'We have eyewitnesses in some provinces who have seen the Taliban torturing women,' an Afghan woman who fled her hometown in fear of the militants told ITV News the insurgents are not following the more moderate values they promised the world they would.
An Afghan woman who fled her home to escape the Taliban has told ITV News there are already eyewitness testimonies of the insurgents torturing women in the country.
The woman, who we've chosen not to identify for her safety, said the Taliban will "never respect or give value to women's rights".
"We have eyewitnesses in some provinces who have seen them torturing women," she told us.
She fled her hometown of Mazar-i-Sharif for Kabul, before the insurgents took the capital city and regained control of all of Afghanistan.
Now the 24-year-old has lost her job and is working for a women's aid organisation.
She described the streets of Kabul as empty - with women and girls too scared to set foot outside for fear of retributions.
Her words come as the UK's top military chief told ITV News the Taliban must be "given a chance" to govern and may do so "in a less repressive, more reasonable, and more inclusive way".
'The streets are empty, there are no women and girls'
However, this is at odds with reports coming out of Afghanistan.
On Tuesday, a man from Manchester who is stranded in Afghanistan told ITV News the Taliban had executed people in his street.
The woman ITV News spoke to said that in Afghanistan, women "cannot walk on the street anymore.
"We're scared of wearing some clothes and walking on the street, because we fear the Taliban might look at us and torture us because we're wearing something different.
"We have to wear the burqa. The streets are empty and there are no women and girls in Kabul."
She told ITV News it was like the country had "started from zero" once more.

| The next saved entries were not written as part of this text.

-- ==== Sys2Proof/Machine/Formats.lean ====
section
/-! DEFINITION. The number formats of 04_formats.md (R52 to R72, R521) and the rounding rules of 05_arithmetic.md
(R85 to R93, R101, R111 to R115, R522) on codes held as numbers. -/

namespace Sys2Proof.Machine

/-- The valid format codes of R52. -/
inductive Fmt where
  | fp32 | bf16 | fp16 | mk8 | ir4 | int32 | int16 | int8
  deriving DecidableEq, Repr

/-- The format a code names, none for a reserved code (R52). -/
def Fmt.ofCode (c : Nat) : Option Fmt :=
  match c with
  | 0 => some .fp32 | 1 => some .bf16 | 2 => some .fp16 | 3 => some .mk8 | 4 => some .ir4
  | 8 => some .int32 | 9 => some .int16 | 10 => some .int8
  | _ => none

/-- The code of a format (R52). -/
def Fmt.code : Fmt → Nat
  | .fp32 => 0 | .bf16 => 1 | .fp16 => 2 | .mk8 => 3 | .ir4 => 4 | .int32 => 8 | .int16 => 9 | .int8 => 10

/-- The storage width in bits, without the Iris scale (R52). -/
def Fmt.width : Fmt → Nat
  | .fp32 | .int32 => 32 | .bf16 | .fp16 | .int16 => 16 | .mk8 | .int8 => 8 | .ir4 => 4

/-- The storage width in bytes of a format that is not Iris4 (R70). -/
def Fmt.bytes (f : Fmt) : Nat := f.width / 8

/-- Integer formats (R56). -/
def Fmt.isInt : Fmt → Bool
  | .int32 | .int16 | .int8 => true | _ => false

/-- The formats the engines compute in (R74). -/
def Fmt.computed : Fmt → Bool
  | .mk8 | .ir4 => false | _ => true

/-- The floating-point computed formats. -/
def Fmt.isFp : Fmt → Bool
  | .fp32 | .bf16 | .fp16 => true | _ => false

/-- 32-bit lanes hold 32-bit formats (R70). -/
def Fmt.wide : Fmt → Bool
  | .fp32 | .int32 => true | _ => false

/-- Fraction bits p (R54, R57, R101). -/
def Fmt.p : Fmt → Nat
  | .fp32 => 23 | .bf16 => 7 | .fp16 => 10 | .mk8 => 3 | _ => 0

/-- Exponent bias (R54, R57). -/
def Fmt.bias : Fmt → Nat
  | .fp32 | .bf16 => 127 | .fp16 => 15 | _ => 7

/-- Smallest normal exponent (R101). -/
def Fmt.emin (f : Fmt) : Int := 1 - (f.bias : Int)

/-- Exponent of the leading bit of the largest finite magnitude (R88). -/
def Fmt.emax : Fmt → Int
  | .fp32 | .bf16 => 127 | .fp16 => 15 | _ => 8

/-- The code of the largest finite positive value (R54, R58). -/
def Fmt.maxCode : Fmt → Nat
  | .fp32 => 0x7F7FFFFF | .bf16 => 0x7F7F | .fp16 => 0x7BFF | _ => 0x7F

/-- The code of positive infinity (R54); Musk8 has none. -/
def Fmt.infCode : Fmt → Nat
  | .fp32 => 0x7F800000 | .bf16 => 0x7F80 | .fp16 => 0x7C00 | _ => 0x80

/-- The canonical NaN of a format (R54, R57, R94). -/
def Fmt.nanCode : Fmt → Nat
  | .fp32 => 0x7FC00000 | .bf16 => 0x7FC0 | .fp16 => 0x7E00 | .mk8 => 0x80 | _ => 0x8

/-- The sign bit of a floating-point code. -/
def Fmt.signBit : Fmt → Nat
  | .fp32 => 0x80000000 | .bf16 | .fp16 => 0x8000 | _ => 0x80

/-- A decoded floating-point value: the magnitude of a finite value is m × 2^e with e the unit of the form of R522;
the fraction of a NaN is aligned to the 23 bits of FP32 (R95). `made` is a NaN created from operands that are none; no code
decodes to it. -/
inductive FV where
  | nan (neg : Bool) (frac : Nat)
  | made
  | inf (neg : Bool)
  | fin (neg : Bool) (m : Nat) (e : Int)
  deriving DecidableEq, Repr

/-- A NaN. -/
def FV.isNan : FV → Bool | .nan _ _ | .made => true | _ => false

/-- The value of a floating-point code (R54, R57). -/
def decodeF (f : Fmt) (c : Nat) : FV :=
  match f with
  | .mk8 =>
    let c := c % 256
    if c = 0x80 then .nan false 0
    else
      let ex := bits c 6 3
      if ex = 0 then .fin (bit c 7) (bits c 2 0) (-9) else .fin (bit c 7) (8 + bits c 2 0) ((ex : Int) - 10)
  | _ =>
    let p := f.p
    let w := f.width - 1 - p
    let neg := bit c (f.width - 1)
    let ex := bits c (f.width - 2) p
    let fr := c % 2 ^ p
    if ex = 2 ^ w - 1 then (if fr = 0 then .inf neg else .nan neg (fr <<< (23 - p)))
    else if ex = 0 then .fin neg fr (f.emin - p)
    else .fin neg (2 ^ p + fr) ((ex : Int) - f.bias - p)

/-- The settings of the numeric context that act inside the engines (R80), with the class of the image. -/
inductive Round where
  | rne | rtz | rsto
  deriving DecidableEq, Repr

/-- The context one operation runs under (R81): class, FLUSH, SAT, NANMM = PROPAGATE, ROUND. -/
structure ACtx where
  strict  : Bool
  flush   : Bool
  sat     : Bool
  nanProp : Bool
  round   : Round
  deriving DecidableEq, Repr

/-- R82: in a STRICT image FLUSH has no effect and RSTO acts as RNE. -/
def ACtx.eff (x : ACtx) : ACtx :=
  if x.strict then { x with flush := false, round := if x.round = .rsto then .rne else x.round } else x

/-- What one element counts in its tally set (R123). -/
structure Cnt where
  sat   : Bool := false
  flush : Bool := false
  nan   : Bool := false
  deriving DecidableEq, Repr

/-- Counts of one element join: each rises at most once (R123). -/
def Cnt.or (a b : Cnt) : Cnt := ⟨a.sat || b.sat, a.flush || b.flush, a.nan || b.nan⟩

/-- The result code of an operation on one element with what it counts. -/
structure Res where
  code : Nat
  cnt  : Cnt := {}
  deriving DecidableEq, Repr

/-- A result that also joins earlier counts. -/
def Res.also (r : Res) (c : Cnt) : Res := { r with cnt := r.cnt.or c }

/-- R85: m × 2^e rounded to a multiple of 2^q under a mode; `r` is the draw of RSTO. -/
def roundMag (mode : Round) (m : Nat) (e q : Int) (r : Nat) : Nat :=
  if q ≤ e then m <<< (e - q).toNat
  else
    let d := (q - e).toNat
    let keep := m >>> d
    let rem := m % 2 ^ d
    match mode with
    | .rtz => keep
    | .rne =>
      let half := 2 ^ (d - 1)
      if rem > half ∨ (rem = half ∧ keep % 2 = 1) then keep + 1 else keep
    | .rsto =>
      let k := min d 16
      if (rem >>> (d - k)) + r % 2 ^ k ≥ 2 ^ k then keep + 1 else keep

/-- The exponent of the leading bit of m × 2^e, for m nonzero. -/
def topExp (m : Nat) (e : Int) : Int := (Nat.log2 m : Int) + e

/-- A zero of a sign; Musk8 has no negative zero (R60). -/
def zeroCode (f : Fmt) (neg : Bool) : Nat := if neg && f.isFp then f.signBit else 0

/-- The code of a representable magnitude k × 2^q. -/
def encodeMag (f : Fmt) (neg : Bool) (k : Nat) (q : Int) : Nat :=
  if k = 0 then zeroCode f neg
  else
    let s := if neg then f.signBit else 0
    let l := Nat.log2 k
    let ex := (l : Int) + q
    if ex < f.emin then s + (k <<< (q - (f.emin - f.p)).toNat)
    else
      let fr := if l ≤ f.p then (k <<< (f.p - l)) - 2 ^ f.p else (k >>> (l - f.p)) - 2 ^ f.p
      s + ((ex + f.bias).toNat <<< f.p) + fr

/-- R89: the code and count of an overflowing result. -/
def overflowRes (x : ACtx) (f : Fmt) (neg : Bool) : Res :=
  let s := if neg then f.signBit else 0
  if x.sat then ⟨s + f.maxCode, { sat := true }⟩
  else if f = .mk8 then ⟨0x80, { nan := true }⟩
  else ⟨s + f.infCode, {}⟩

/-- A rounded magnitude k × 2^q becomes a code: overflow (R88, R89), flushing (R93), encoding. -/
def finishKeep (x : ACtx) (f : Fmt) (neg : Bool) (k : Nat) (q : Int) (trunc : Bool) : Res :=
  if k = 0 then ⟨zeroCode f neg, {}⟩
  else if topExp k q > f.emax then
    (if trunc then ⟨(if neg then f.signBit else 0) + f.maxCode, {}⟩ else overflowRes x f neg)
  else if x.flush && decide (topExp k q < f.emin) then ⟨zeroCode f neg, { flush := true }⟩
  else ⟨encodeMag f neg k q, {}⟩

/-- R83: one rounding of an exact magnitude m × 2^e to a floating-point format. -/
def finishRound (x : ACtx) (f : Fmt) (neg : Bool) (m : Nat) (e : Int) (r : Nat) : Res :=
  if m = 0 then ⟨zeroCode f neg, {}⟩
  else
    let q := max (topExp m e) f.emin - f.p
    finishKeep x f neg (roundMag x.round m e q r) q (x.round == .rtz)

/-- R94, R95: the NaN a result carries, from the NaN operand it comes from. The sign of a carried STRICT NaN is left
open by R95 and is free (assumption 3, DESIGN CHOICE). Widening BF16 to FP32 in a STRICT image does not come here: `convert`
appends 16 zero bits as R55 says, quiet bit and sign as they are (assumption 11, DEDUCED). -/
def nanRes (x : ACtx) (f : Fmt) (neg : Bool) (frac : Nat) : Nat :=
  if x.strict then
    let s := if Config.strictNanSign neg frac then f.signBit else 0
    match f with
    | .fp32 => s + 0x7F800000 + (frac ||| 0x400000)
    | .bf16 => s + 0x7F80 + ((frac >>> 16) ||| 0x40)
    | .fp16 => s + 0x7C00 + ((frac >>> 13) ||| 0x200)
    | _ => f.nanCode
  else f.nanCode

/-- R93: an arithmetic operand that is a subnormal of its own format reads as zero under FLUSH. -/
def flushIn (x : ACtx) (f : Fmt) (v : FV) : FV × Cnt :=
  match v with
  | .fin neg m e =>
    if x.flush && m ≠ 0 && decide (topExp m e < f.emin) then (.fin neg 0 e, { flush := true }) else (v, {})
  | _ => (v, {})

/-- R72: the exact conversions, which never round, flush, draw or count. -/
def exactConv (s d : Fmt) : Bool :=
  match s, d with
  | .mk8, .bf16 | .mk8, .fp16 | .mk8, .fp32 | .bf16, .fp32 | .fp16, .fp32 => true
  | .ir4, .bf16 | .ir4, .fp32 => true
  | .int8, .int16 | .int8, .int32 | .int16, .int32 => true
  | .int8, .fp32 | .int16, .fp32 | .int8, .bf16 | .int8, .fp16 => true
  | _, _ => false

/-- R87: a conversion consumes a draw under RSTO unless it is an identity, listed in R72, or between integers. -/
def convDraws (s d : Fmt) : Bool := !(s == d) && !exactConv s d && !(s.isInt && d.isInt)

/-- The range of an integer format (R56). -/
def Fmt.imin (f : Fmt) : Int := -(2 : Int) ^ (f.width - 1)
def Fmt.imax (f : Fmt) : Int := (2 : Int) ^ (f.width - 1) - 1

/-- An integer value clamped to a format and counted as saturated when clamped. -/
def clampInt (f : Fmt) (v : Int) : Res :=
  if v > f.imax then ⟨toCode f.width f.imax, { sat := true }⟩
  else if v < f.imin then ⟨toCode f.width f.imin, { sat := true }⟩
  else ⟨toCode f.width v, {}⟩

/-- R115: an exact integer written to an integer format. -/
def narrowInt (x : ACtx) (f : Fmt) (v : Int) : Res :=
  if x.sat then clampInt f v else ⟨toCode f.width v, {}⟩

/-- R111, R90, R95: a decoded floating-point value written to a floating-point format. -/
def convFV (x : ACtx) (d : Fmt) (v : FV) (r : Nat) : Res :=
  match v with
  | .nan neg fr => ⟨nanRes x d neg fr, {}⟩
  | .made => ⟨d.nanCode, {}⟩
  | .inf neg =>
    if d = .mk8 then
      (if x.sat then ⟨(if neg then 0x80 else 0) + 0x7F, { sat := true }⟩ else ⟨0x80, { nan := true }⟩)
    else ⟨(if neg then d.signBit else 0) + d.infCode, {}⟩
  | .fin neg m e => finishRound x d neg m e r

/-- R114: a decoded floating-point value written to an integer format. -/
def convFI (x : ACtx) (d : Fmt) (v : FV) (r : Nat) : Res :=
  match v with
  | .nan _ _ | .made => ⟨0, { nan := true }⟩
  | .inf neg => ⟨toCode d.width (if neg then d.imin else d.imax), { sat := true }⟩
  | .fin neg m e =>
    let k : Nat := roundMag x.round m e 0 r
    clampInt d (if neg then -(k : Int) else (k : Int))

The US and UK's withdrawal from Afghanistan has been sharply criticised in light of the Taliban's successes in reclaiming the country in just a few weeks.
ITV News Senior International Correspondent John Irvine is in Kabul, where Afghans desperate to escape are waiting at the gates of abandoned embassies
The UK has agreed to take 20,000 refugees, who may be in danger as a result of the Taliban takeover. But many more remain stuck in Afghanistan - unable to leave and those who can come to Britain will do so over a five-year period.
"I want the UN and the rest of the world to help us in this moment," the woman told ITV News.
"I feel really, really sad for this situation. I'm living like an immigrant in my hometown, in my country. We should live freely."
She described an Afghanistan of 20-years-ago returned in just a few short weeks.
"We cannot work outside, we cannot join university, I don't know what the future of Afghanistan is, and the future of women in Afghanistan."